Первичное, нерасчлененное состояние — один из главных компонентов модели mythos — logos. Миф и логос являются некими первичными выделениями из некоего Единого, им предшествующего. В такой перспективе, реконструируя этот путь первичной дифференциации, можно достигнуть непостижимого Единого, состояния культуры до утраты мифического единства. Нетрудно заметить, что в такой картине мира отчетливо проступает наследие христианско-иудейского монотеизма, постоянно противопоставлявшего Единое «языческой» множественности. Одним из первых европейских философов, пытавшихся постулировать подлинное, а не мифологическое наличие этого Единого, был Шеллинг: «...первое и единственное определение, которое имеет Первоначало, оно получает в отношении к бытию, оно — будущее, еще только имеющее быть, непосредственное бытие в возможности, то, что не нуждается для своего бытия ни в каких предпосылках кроме себя, своей воли быть». Единое тут — чистая потенция бытия (окрашенная в монтеистические тона), полностью исчерпываемая волей к самоманифестации, «желанием быть». На этой абстрактной стадии тотальной первичности невозможны ни мифология, ни философия. Они возникают в результате поляризации Единого как связанная и взаимно обусловленная пара. В сущности, эта эпоха тотального единства не знает ни языка, ни поэзии и является временем полного неразличения.

Шеллинг пытается описать Единое в самых фантастических терминах и называет эпоху его господства «эпохой гомогенного человечества». Сам род человеческий может существовать в едином только в состоянии тотального неразличения, и даже вне времени: «...эта эпоха, в которую ничего не происходит, в любом случае имеет значение лишь исходной точки, чистого terminus a quo, от которого ведется отсчет, но который, однако, сам по себе не имеет действительного времени, т. е. не является последовательностью различных времен.

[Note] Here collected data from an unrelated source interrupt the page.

theorem progress_rdh (hpc : q.pc = .rdh) : q.progress =
    some (scriptToSig q.cfg q.attempt 3 ++ scriptSweep q.addr.toNat ++ [scriptLow q.addr.toNat],
      scriptHigh q.addr.toNat) := by
  simp only [Seq.progress, hpc]

theorem progress_csHigh (hpc : q.pc = .csHigh) : q.progress =
    some (scriptToSig q.cfg q.attempt 3 ++ scriptSweep q.cfg.addrSpaceSize.val, txCsHigh) := by
  simp only [Seq.progress, hpc]

/-- Between two words of the sweep, before its first and after its last (R570). -/
theorem progress_nextWord (hp : q.pc = if q.addr.toNat < q.cfg.addrSpaceSize.val then .rdl else .csHigh)
    (hb : q.addr.toNat ≤ q.cfg.addrSpaceSize.val) :
    ∃ now, q.progress = some (scriptToSig q.cfg q.attempt 3 ++ scriptSweep q.addr.toNat, now) := by
  split at hp
  case isTrue => exact ⟨_, progress_rdl hp⟩
  case isFalse ha =>
    rw [show q.addr.toNat = q.cfg.addrSpaceSize.val by omega]
    exact ⟨_, progress_csHigh hp⟩

/-- A flash read's frame, with the address in the success path's form (R202, R576). -/
theorem frame_flashPayload (cmd : Byte) (a : SeqAddr) : frame (flashPayload cmd a) oneRead =
    [0x04, 0x00, 0x03, 0x00, 0x01, cmd, BitVec.ofNat 8 (a.toNat / 256), BitVec.ofNat 8 (a.toNat % 256)] := by
  rw [flashPayload_eq, frame_threeBytes]

/-- Where a phase but P_ENTRY begins a transaction, it is the one the success path has there. -/
theorem progress_of_transaction (hw : q.transaction = some tx) (hpc : q.pc ≠ .entry) :
    ∃ before, q.progress = some (before, tx) := by
  cases hp : q.pc <;> simp only [Seq.transaction, hp] at hw
  case entry => exact absurd hp hpc
  case busSel | cfg | speed | csLow | pe =>
    cases hw
    exact ⟨_, by simp only [Seq.progress, hp]; rfl⟩
  case sig =>
    split at hw <;> cases hw
    exact ⟨_, by rw [progress_sig hp, rsigPayload, frame_threeBytes]; rfl⟩
  case rdl =>
    cases hw
    exact ⟨_, by rw [progress_rdl hp, frame_flashPayload]; rfl⟩
  case rdh =>
    cases hw
    exact ⟨_, by rw [progress_rdh hp, frame_flashPayload]; rfl⟩
  case csHigh =>
    cases hw
    exact ⟨_, progress_csHigh hp⟩
  all_goals cases hw

/-- What a phase has begun is a first part of the success path (R575). -/
theorem progress_prefix_script (h : SeqInv q) (hp : q.progress = some (before, now)) :
    before ++ [now] <+: script q.cfg q.attempt := by
  cases hpc : q.pc
  case busSel | cfg | speed | csLow | pe =>
    simp only [Seq.progress, hpc] at hp
    cases hp
    rw [List.append_assoc]
    refine List.IsPrefix.trans ?_ (scriptToSig_prefix_script _ _ (Nat.zero_le 3))
    exact List.IsPrefix.trans ((List.prefix_append_right_inj _).mpr ⟨_, rfl⟩) (List.prefix_append _ _)
  case sig =>
    cases (progress_sig hpc).symm.trans hp
    rw [← scriptToSig_succ]
    exact scriptToSig_prefix_script _ _ (h.sigIndex hpc)
  case rdl =>
    obtain ⟨ha, -⟩ := h.imageLow hpc
    cases (progress_rdl hpc).symm.trans hp
    refine List.IsPrefix.trans ?_ (scriptSweep_prefix_script _ _ ha)
    rw [scriptSweep_succ]
    exact ⟨[scriptHigh q.addr.toNat], by simp⟩
  case rdh =>
    obtain ⟨ha, -⟩ := h.imageHigh hpc
    cases (progress_rdh hpc).symm.trans hp
    refine List.IsPrefix.trans ?_ (scriptSweep_prefix_script _ _ ha)
    rw [scriptSweep_succ]
    exact ⟨[], by simp⟩
  case csHigh =>
    cases (progress_csHigh hpc).symm.trans hp
    exact List.prefix_rfl
  all_goals simp [Seq.progress, hpc] at hp

/-- A control transaction that succeeds leads to the next phase of the success path, or to its end (R562 to R565,
R571). -/
theorem progress_control {c : Byte} {expected : List Byte} {next : Phase} {tr : List Event}
    (hc : q.control = some (step, c, expected, next)) (hp : q.progress = some (before, now)) :
    (next = .exit ∧ before ++ [now] = script q.cfg q.attempt) ∨
    ∃ now', { q with pc := next, point := .start, trace := tr }.progress = some (before ++ [now], now') := by
  cases hpc : q.pc <;> simp only [Seq.control, hpc] at hc <;> cases hc
  case csHigh =>
    cases (progress_csHigh hpc).symm.trans hp
    exact .inl ⟨rfl, rfl⟩
  all_goals
    simp only [Seq.progress, hpc] at hp
    cases hp
    exact .inr ⟨_, by rw [List.append_assoc]; rfl⟩

/-! ### The order, phase by phase -/

theorem transactionOrder_beforeEntry (hpc : q.pc = .idle ∨ q.pc = .opening) :
    TransactionOrder q ↔ begun q.trace = [] := by
  rcases hpc with hpc | hpc <;> simp only [TransactionOrder, hpc]

theorem transactionOrder_entry (hpc : q.pc = .entry) :
    TransactionOrder q ↔ begun q.trace = scriptEntry q.attempt := by
  simp only [TransactionOrder, hpc]

theorem transactionOrder_of_progress (hp : q.progress = some (before, now)) : TransactionOrder q ↔
    begun q.trace = if q.point = .start then before else before ++ [now] := by
  cases hpc : q.pc
  case busSel | cfg | speed | csLow | pe | sig | rdl | rdh | csHigh =>
    simp only [TransactionOrder, hpc]
    refine ⟨fun ⟨_, _, hp', hb⟩ => ?_, fun hb => ⟨before, now, hp, hb⟩⟩
    cases hp.symm.trans hp'
    exact hb
  all_goals simp [Seq.progress, hpc] at hp

theorem transactionOrder_exit (hpc : q.pc = .exit) : TransactionOrder q ↔
    begun q.trace <+: script q.cfg q.attempt ∧ (q.err = none → begun q.trace = script q.cfg q.attempt) := by
  simp only [TransactionOrder, hpc]

theorem transactionOrder_close (hpc : q.pc = .close) : TransactionOrder q ↔ ∃ p, p <+: script q.cfg q.attempt ∧
    begun q.trace = p ++ [txExit] ∧ (q.err = none → p = script q.cfg q.attempt) := by
  simp only [TransactionOrder, hpc]

theorem transactionOrder_doneOk (hpc : q.pc = .doneOk) : TransactionOrder q ↔
    begun q.trace = script q.cfg q.attempt ++ [txExit] := by
  simp only [TransactionOrder, hpc]

theorem transactionOrder_doneErr (hpc : q.pc = .doneErr) : TransactionOrder q ↔
    begun q.trace = [] ∨ ∃ p, p <+: script q.cfg q.attempt ∧ begun q.trace = p ++ [txExit] := by
  simp only [TransactionOrder, hpc]

/-- At the start of a phase the transactions before its own have begun. -/
theorem TransactionOrder.of_start (hpt : q.point = .start) (hp : q.progress = some (before, now))
    (hb : begun q.trace = before) : TransactionOrder q :=
  (transactionOrder_of_progress hp).mpr (hb.trans (if_pos hpt).symm)

/-- Between two words of the sweep (R570). -/
theorem TransactionOrder.of_nextWord (hpt : q.point = .start) (ha : q.addr.toNat ≤ q.cfg.addrSpaceSize.val)
    (hb : begun q.trace = scriptToSig q.cfg q.attempt 3 ++ scriptSweep q.addr.toNat)
    (hp : q.pc = if q.addr.toNat < q.cfg.addrSpaceSize.val then .rdl else .csHigh) : TransactionOrder q := by
  obtain ⟨now, hprog⟩ := progress_nextWord hp ha
  exact .of_start hpt hprog hb

/-- In a read, the transaction of the phase is the last one begun. -/
theorem TransactionOrder.reading (h : TransactionOrder q) (hprog : q.progress = some (before, now))
    (hp : q.point ≠ .start) : begun q.trace = before ++ [now] :=
  ((transactionOrder_of_progress hprog).mp h).trans (if_neg hp)

/-- Up to the end of the sweep the transactions begun are a first part of the success path. -/
theorem TransactionOrder.prefix_script (h : TransactionOrder q) (hi : SeqInv q) (hw : q.transaction ≠ none) :
    begun q.trace <+: script q.cfg q.attempt := by
  by_cases hpc : q.pc = .entry
  · rw [(transactionOrder_entry hpc).mp h]
    refine List.IsPrefix.trans ?_ (scriptToSig_prefix_script _ _ (Nat.zero_le 3))
    rw [scriptToSig, List.append_assoc]
    exact List.prefix_append _ _
  · obtain ⟨tx, hw⟩ := Option.ne_none_iff_exists'.mp hw
    obtain ⟨before, hprog⟩ := progress_of_transaction hw hpc
    have hall := progress_prefix_script hi hprog
    rw [(transactionOrder_of_progress hprog).mp h]
    split
    · exact (List.prefix_append _ _).trans hall
    · exact hall

/-! ### The steps of SEQ, one by one -/

/-- An error in a phase that holds the link sends SEQ to P_EXIT, where a first part of the success path is enough. -/
theorem TransactionOrder.raise {e : Err} (hc : u.seq.Clean) (hl : u.seq.linkOpen = true)
    (hb : begun u.seq.trace <+: script u.seq.cfg u.seq.attempt) : TransactionOrder (u.raise e).seq := by
  obtain ⟨-, -, hx⟩ := hc
  have hp : u.teardownPhase = .exit := by simp [State.teardownPhase, hl, hx]
  refine (transactionOrder_exit (by simp [hp])).mpr ⟨by simpa [begun] using hb, fun he => ?_⟩
  simp at he

/-- A transaction that begins is the next one of the success path; P_ENTRY counts it (R561). -/
theorem TransactionOrder.begins (h : TransactionOrder q) (hw : q.transaction = some (step, bs))
    (hp : q.point = .start) :
    TransactionOrder { q with attempt := q.attempts, point := .awaitAck, trace := q.trace ++ [.txBegin step bs] } := by
  by_cases hpc : q.pc = .entry
  · have hentry : q.transaction = some (.sEntry, [0x00]) := by simp only [Seq.transaction, hpc]; rfl
    cases hentry.symm.trans hw
    refine (transactionOrder_entry (by exact hpc)).mpr ?_
    rw [Seq.attempts, if_pos hpc, scriptEntry_succ, begun_append, (transactionOrder_entry hpc).mp h]
    rfl
  · obtain ⟨before, hprog⟩ := progress_of_transaction hw hpc
    rw [Seq.attempts, if_neg hpc]
    refine (transactionOrder_of_progress (by exact hprog)).mpr ?_
    rw [begun_append, ((transactionOrder_of_progress hprog).mp h).trans (if_pos hp)]
    rfl

theorem TransactionOrder.acknowledged (h : TransactionOrder q) (hf : q.framed ≠ none) (hp : q.point ≠ .start)
    {a : List Byte} : TransactionOrder { q with point := .awaitReply a } := by
  have hprog : ∃ before now, q.progress = some (before, now) := by
    cases hpc : q.pc
    case pe => exact ⟨_, _, progress_pe hpc⟩
    case sig => exact ⟨_, _, progress_sig hpc⟩
    case rdl => exact ⟨_, _, progress_rdl hpc⟩
    case rdh => exact ⟨_, _, progress_rdh hpc⟩
    all_goals simp [Seq.framed, hpc] at hf
  obtain ⟨before, now, hprog⟩ := hprog
  exact (transactionOrder_of_progress (by exact hprog)).mpr (h.reading hprog hp)

section
variable {st : StepId} {r : List Byte}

Однако мы должны дать этой однообразной эпохе некоторую длительность, а она совершенно немыслима без препятствующей любому разнонаправленному развитию силы». Этот принцип, обеспечивающий неразличение и неподвижность, Шеллинг определяет как единого для всего человечества бога (ein Gott), неопределенного, но заполняющего собой сознание людей так, чтобы блокировать всякое движение. Чисто умозрительно Шеллинг приходит к странной идее некоего первичного монотеизма: «...лишь такой бог мог дать длительность этой абсолютной неподвижности, этой остановке всякого развития». Бог этот олицетворяет принцип полной неподвижности. Эпоха однородности, однако, подходит к концу, когда этот ein Gott «сделался подвижным». Всякое движение неразличимости приводит к дифференциации, а потому первичный монотеизм неизбежно порождает из себя вместе со временем и политеизм, а «приходящий на смену политеизм сделал невозможным длительное единство человеческого рода. Политеизм, таким образом, есть разделяющее средство, которое было брошено в гущу гомогенного человечества». «Тот же самый бог, который в непоколебимом равенстве самому себе удерживал единство, теперь, став неравным себе и изменчивым, должен был точно так же рассеять человеческий род, как ранее он соблюдал его в единении, и как в своей тождественности он был причиной его единства, так в своей множественности он сделался причиной его разделения».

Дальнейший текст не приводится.